## TASK BRIEF:
Extract exactly those lines that lie between the start of the material and the line with "inf (neg : Bool)", including both boundary lines and no others.

## DATA EXCERPTS:
-- ==== Sys2Proof/Machine/Fp.lean ====
section
/-!
DEFINITION. Number formats: decoding and encoding of element codes (R85, R89, R99), exact dyadic values,
rounding (R90, R97, R98), and the F extension's operations on FP32 (R32).
-/

namespace Sys2Proof.Machine

/-- A decoded value: `fin neg m e` is (−1)^neg × m × 2^e. -/
inductive FV where
  | nan
  | inf (neg : Bool)
  | fin (neg : Bool) (m : Nat) (e : Int)
deriving DecidableEq, Repr

/-- A floating-point element format (R85). `nans` is 0 for IEEE infinities and NaNs, 1 for E4M3's, 2 for
formats without either; `kept` marks kept subnormals. -/
structure Fmt where
  eb : Nat
  mb : Nat
  bias : Nat
  nans : Nat
  kept : Bool
  canon : Nat
deriving DecidableEq, Repr

def fp32 : Fmt := ⟨8, 23, 127, 0, false, 0x7FC00000⟩
def bf16 : Fmt := ⟨8, 7, 127, 0, false, 0x7FC0⟩
def fp16 : Fmt := ⟨5, 10, 15, 0, false, 0x7E00⟩
def e5m2 : Fmt := ⟨5, 2, 15, 0, false, 0x7E⟩
def e4m3 : Fmt := ⟨4, 3, 7, 1, false, 0x7F⟩
def e3m2 : Fmt := ⟨3, 2, 3, 2, true, 0⟩
def e2m3 : Fmt := ⟨2, 3, 1, 2, true, 0⟩
def e2m1 : Fmt := ⟨2, 1, 1, 2, true, 0⟩

/-- Exception flags, at the bits of fflags (R38). -/
def fNX : Nat := 1
def fUF : Nat := 2
def fOF : Nat := 4
def fDZ : Nat := 8
def fNV : Nat := 16

/-- The flags at the bits of the sticky banks and statistics: NV 0, OF 1, UF 2, NX 3 (R101, R105). -/
def bankFlags (f : Nat) : Nat :=
  b2n (bit f 4) + 2 * b2n (bit f 2) + 4 * b2n (bit f 1) + 8 * b2n (bit f 0)

/-- The value of `m × 2^e` as an integer mantissa at exponent `e0 ≤ e`. -/
def alignTo (e0 : Int) (m : Nat) (e : Int) : Nat := m * 2 ^ (e - e0).toNat

/-- Decodes a code of a format; `sub` keeps subnormals whatever the format. The second part is true
when a nonzero code was flushed to zero (R89). -/
def Fmt.decode (f : Fmt) (sub : Bool) (code : Nat) : FV × Bool :=
  let neg := bit code (f.eb + f.mb)
  let ex := bits code (f.eb + f.mb - 1) f.mb
  let man := code % 2 ^ f.mb
  let top := 2 ^ f.eb - 1
  if f.nans = 0 ∧ ex = top then (if man = 0 then .inf neg else .nan, false)
  else if f.nans = 1 ∧ ex = top ∧ man = 2 ^ f.mb - 1 then (.nan, false)
  else if ex = 0 then
    if man = 0 then (.fin neg 0 0, false)
    else if f.kept || sub then (.fin neg man (1 - (f.bias : Int) - f.mb), false)
    else (.fin neg 0 0, true)
  else (.fin neg (2 ^ f.mb + man) ((ex : Int) - f.bias - f.mb), false)

/-- The largest finite value of a format, as mantissa and exponent. -/
def Fmt.maxFin (f : Fmt) : Nat × Int :=
  if f.nans = 0 then (2 ^ (f.mb + 1) - 1, (2 ^ f.eb - 2 : Nat) - (f.bias : Int) - f.mb)
  else if f.nans = 1 then (2 ^ (f.mb + 1) - 2, (2 ^ f.eb - 1 : Nat) - (f.bias : Int) - f.mb)
  else (2 ^ (f.mb + 1) - 1, (2 ^ f.eb - 1 : Nat) - (f.bias : Int) - f.mb)

/-- Code of the largest finite value, without its sign. -/
def Fmt.maxCode (f : Fmt) : Nat :=
  if f.nans = 0 then (2 ^ f.eb - 1) * 2 ^ f.mb - 1
  else if f.nans = 1 then 2 ^ (f.eb + f.mb) - 2
  else 2 ^ (f.eb + f.mb) - 1

/-- The sign bit of a format. -/
def Fmt.signBit (f : Fmt) (neg : Bool) : Nat := if neg then 2 ^ (f.eb + f.mb) else 0

/-! ## Rounding -/

/-- Rounding modes: the five of the F extension, and stochastic with 16 random bits (R98). -/
inductive RMode where
  | rne | rtz | rdn | rup | rmm
  | stoch (r : Nat)
deriving DecidableEq, Repr

/-- Whether a magnitude `n + rem / 2^k` is rounded up in magnitude. -/
def roundsUp (mode : RMode) (neg : Bool) (n rem k : Nat) : Bool :=
  match mode with
  | .rne => decide (2 ^ (k - 1) < rem) || (decide (rem = 2 ^ (k - 1)) && decide (n % 2 = 1))
  | .rtz => false
  | .rdn => neg && decide (rem ≠ 0)
  | .rup => !neg && decide (rem ≠ 0)
  | .rmm => decide (2 ^ (k - 1) ≤ rem)
  | .stoch r => decide (r < rem * 2 ^ 16 / 2 ^ k)

/-- Rounds `m × 2^e` to the unit 2^q: the count of units, and whether it is inexact. -/
def roundUnit (mode : RMode) (neg : Bool) (m : Nat) (e q : Int) : Nat × Bool :=
  if q ≤ e then (m * 2 ^ (e - q).toNat, false)
  else
    let k := (q - e).toNat
    let n := m / 2 ^ k
    let rem := m % 2 ^ k
    (if roundsUp mode neg n rem k then n + 1 else n, decide (rem ≠ 0))

/-- Exponent of the leading 1 of `m × 2^e`, for `m ≠ 0`. -/
def leadPos (m : Nat) (e : Int) : Int := (Nat.log2 m : Int) + e

/-- The unit in the last place of `m × 2^e` at `p` significant bits, not below 2^qmin. -/
def ulpExp (p : Nat) (qmin : Option Int) (m : Nat) (e : Int) : Int :=
  let q := leadPos m e - (p - 1 : Nat)
  match qmin with
  | some l => if q < l then l else q
  | none => q

/-- Rounds `m × 2^e`, `m ≠ 0`, to `p` significant bits: units, unit exponent, inexact. -/
def roundSig (mode : RMode) (p : Nat) (qmin : Option Int) (neg : Bool) (m : Nat) (e : Int) :
    Nat × Int × Bool :=
  let q := ulpExp p qmin m e
  let r := roundUnit mode neg m e q
  (r.1, q, r.2)

/-- Whether `m × 2^e ≤ n × 2^d`. -/
def magLe (m : Nat) (e : Int) (n : Nat) (d : Int) : Bool :=
  let z := min e d
  decide (alignTo z m e ≤ alignTo z n d)

/-- Encodes a nonzero magnitude `n × 2^q` that has at most `mb + 1` significant bits and is a normal or
kept subnormal of the format. -/
def Fmt.pack (f : Fmt) (n : Nat) (q : Int) : Nat :=
  if n = 0 then 0
  else
    let emin := 1 - (f.bias : Int) - f.mb
    let q' := if leadPos n q - f.mb < emin then emin else leadPos n q - f.mb
    let n' := if q' ≤ q then n * 2 ^ (q - q').toNat else n / 2 ^ (q' - q).toNat
    if n' < 2 ^ f.mb then n'
    else (q' - emin + 1).toNat * 2 ^ f.mb + (n' - 2 ^ f.mb)

/-- Rounds and encodes an exact value into a flushed format with unbounded-exponent rounding, as a merge
ends (R90) and as grains' BF16 and FP32 lanes do (R32): overflow gives infinity, underflow zero. -/
def Fmt.encodeFlush (f : Fmt) (mode : RMode) (neg : Bool) (m : Nat) (e : Int) : Nat × Nat :=
  if m = 0 then (f.signBit neg, 0)
  else
    let (n, q, ix) := roundSig mode (f.mb + 1) none neg m e
    let nx := if ix then fNX else 0
    let (xm, xe) := f.maxFin
    if !magLe n q xm xe then (f.signBit neg + (2 ^ f.eb - 1) * 2 ^ f.mb, fOF ||| fNX)
    else if n = 0 ∨ leadPos n q < 1 - (f.bias : Int) then (f.signBit neg, fUF ||| fNX)
    else (f.signBit neg + f.pack n q, nx)

/-! ## Exact values -/

def FV.neg : FV → FV
  | .nan => .nan
  | .inf s => .inf (!s)
  | .fin s m e => .fin (!s) m e

def FV.isZero : FV → Bool
  | .fin _ m _ => m == 0
  | _ => false

def FV.isNan : FV → Bool
  | .nan => true
  | _ => false

def FV.isInf : FV → Bool
  | .inf _ => true
  | _ => false

def FV.sign : FV → Bool
  | .nan => false
  | .inf s => s
  | .fin s _ _ => s

/-- The exact product; NaN for an infinity times zero. -/
def FV.mul : FV → FV → FV
  | .nan, _ => .nan
  | _, .nan => .nan
  | .inf s, .inf t => .inf (s != t)
  | .inf s, .fin t m _ => if m = 0 then .nan else .inf (s != t)
  | .fin s m _, .inf t => if m = 0 then .nan else .inf (s != t)
  | .fin s m e, .fin t n d => .fin (s != t) (m * n) (e + d)

/-- The signed mantissa of a finite value. -/
def signed (neg : Bool) (m : Nat) : Int := if neg then -(m : Int) else (m : Int)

## EXERCISE OUTPUT:
-- ==== Sys2Proof/Machine/Fp.lean ====
section
/-!
DEFINITION. Number formats: decoding and encoding of element codes (R85, R89, R99), exact dyadic values,
rounding (R90, R97, R98), and the F extension's operations on FP32 (R32).
-/

namespace Sys2Proof.Machine

/-- A decoded value: `fin neg m e` is (−1)^neg × m × 2^e. -/
inductive FV where
  | nan
  | inf (neg : Bool)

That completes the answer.